Material to process:
= = = =

-- ==== Sys2Proof/Machine/Records.lean ====
section
/-! DEFINITION. Barriers, continuation records and their queues, the end of a record and its kill (R132, R199, R227, R260-R262,
R324-R336). -/

namespace Sys2Proof.Machine

/-! ## Pulses of the chase (R215) -/

/-- Raises a line: each enabled counter of the core that counts it, of the owner context for lines 0 to 7, counts one more, up
to 65,535. -/
def State.countPulse (s : State) (core : Nat) (owner : Option CtxNo) (line : Nat) : State :=
  s.modCore core fun k => { k with
    counters := k.counters.map fun e =>
      if e.2.word.getLsbD 25 = true ∧ e.2.word.toNat % 64 = line ∧ (owner = none ∨ owner = some e.2.owner) then
        (e.1, { e.2 with count := Nat.min (e.2.count + 1) 65535 }) else e }

/-- A level input of a term: a counter reached, or a token held. -/
def State.termInput (s : State) (core : Nat) (owner : CtxNo) (bit : Nat) : Bool :=
  if bit < 8 then
    match Tab.find (s.core core).counters bit with
    | some n => n.word.getLsbD 25 && decide (bitsOf 23 8 n.word.toNat ≤ n.count)
    | none => false
  else decide (0 < ((s.ctx owner).tok (fifoIx (bit - 8))).held)

/-- The bits of a mask. -/
def maskBits (m : Nat) : List Nat := (List.range 14).filter fun b => m.testBit b

/-- The inputs of a term make it true (R215). -/
def State.termTrue (s : State) (core : Nat) (t : Term) : Bool :=
  let ors := maskBits (bitsOf 31 16 t.word.toNat)
  (maskBits (bitsOf 15 0 t.word.toNat)).all (s.termInput core t.owner) && (ors.isEmpty || ors.any (s.termInput core t.owner))

/-- A term after its inputs may have changed: an armed one that becomes true is due to fire, whatever its inputs do then; one that
has fired waits until they have been false. DESIGN CHOICE: a term that stays true after it fires does not become true again. -/
def Term.look (t : Term) (now : Bool) : Term :=
  match t.phase with
  | .low => if t.armed = true ∧ now = true then { t with phase := .due } else t
  | .due => t
  | .fired => if now then t else { t with phase := .low }

/-- The chase of a core looks at its inputs. -/
def State.lookTerms (s : State) (core : Nat) : State :=
  let terms := (s.core core).terms.map fun e => (e.1, e.2.look (s.termTrue core e.2))
  if terms = (s.core core).terms then s else s.modCore core fun k => { k with terms := terms }

/-- A pulse, with the terms that it makes true. -/
def State.pulse (s : State) (core : Nat) (owner : Option CtxNo) (line : Nat) : State := (s.countPulse core owner line).lookTerms core

/-- A context's counters and terms are discarded and its holds released (R218). -/
def State.dropChase (s : State) (x : CtxNo) : State :=
  let k := s.core (coreOf x)
  if k.counters.any (fun e => e.2.owner == x) || k.terms.any (fun e => e.2.owner == x) then
    s.modCore (coreOf x) fun k => { k with
      counters := k.counters.filter fun e => e.2.owner != x
      terms := k.terms.filter fun e => e.2.owner != x }
  else s

/-- Breaks every link of a context (R199). -/
def State.dropLinks (s : State) (x : CtxNo) : State :=
  if s.dies.any fun d => d.2.links.any fun l => l.2 == x then
    { s with dies := s.dies.map fun d => (d.1, { d.2 with links := d.2.links.filter fun l => l.2 != x }) }
  else s

/-! ## Barriers (R22, R260-R262) -/

/-- The unit of a scope that a context belongs to. -/
def barUnit (scope : Nat) (x : CtxNo) : Nat :=
  match scope with
  | 1 => coreOf x
  | 2 => quadOf x
  | 3 => dieOf x
  | _ => 0
/-- How many barriers a unit of a scope has (R22). -/
def barIds (scope : Nat) : Nat :=
  match scope with
  | 1 => 8
  | 2 | 5 => 16
  | _ => 32
/-- The largest participant count of a scope (R260). -/
def barLimit (scope : Nat) : Nat :=
  match scope with
  | 1 => 4
  | 2 => 16
  | 3 => 256
  | 4 => 1024
  | _ => 0x10000000
/-- The table key of a barrier. -/
def barKey (scope unit id : Nat) : Nat := (scope * 1024 + unit) * 64 + id
/-- The scope of a key. -/
def barScope (key : Nat) : Nat := key / 65536
/-- The unit of a key. -/
def barUnitOf (key : Nat) : Nat := key / 64 % 1024
/-- The id of a key. -/
def barId (key : Nat) : Nat := key % 64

= = = =

The only acceptable answer is a number: how many lines in the data above hold the word "CtxNo".

6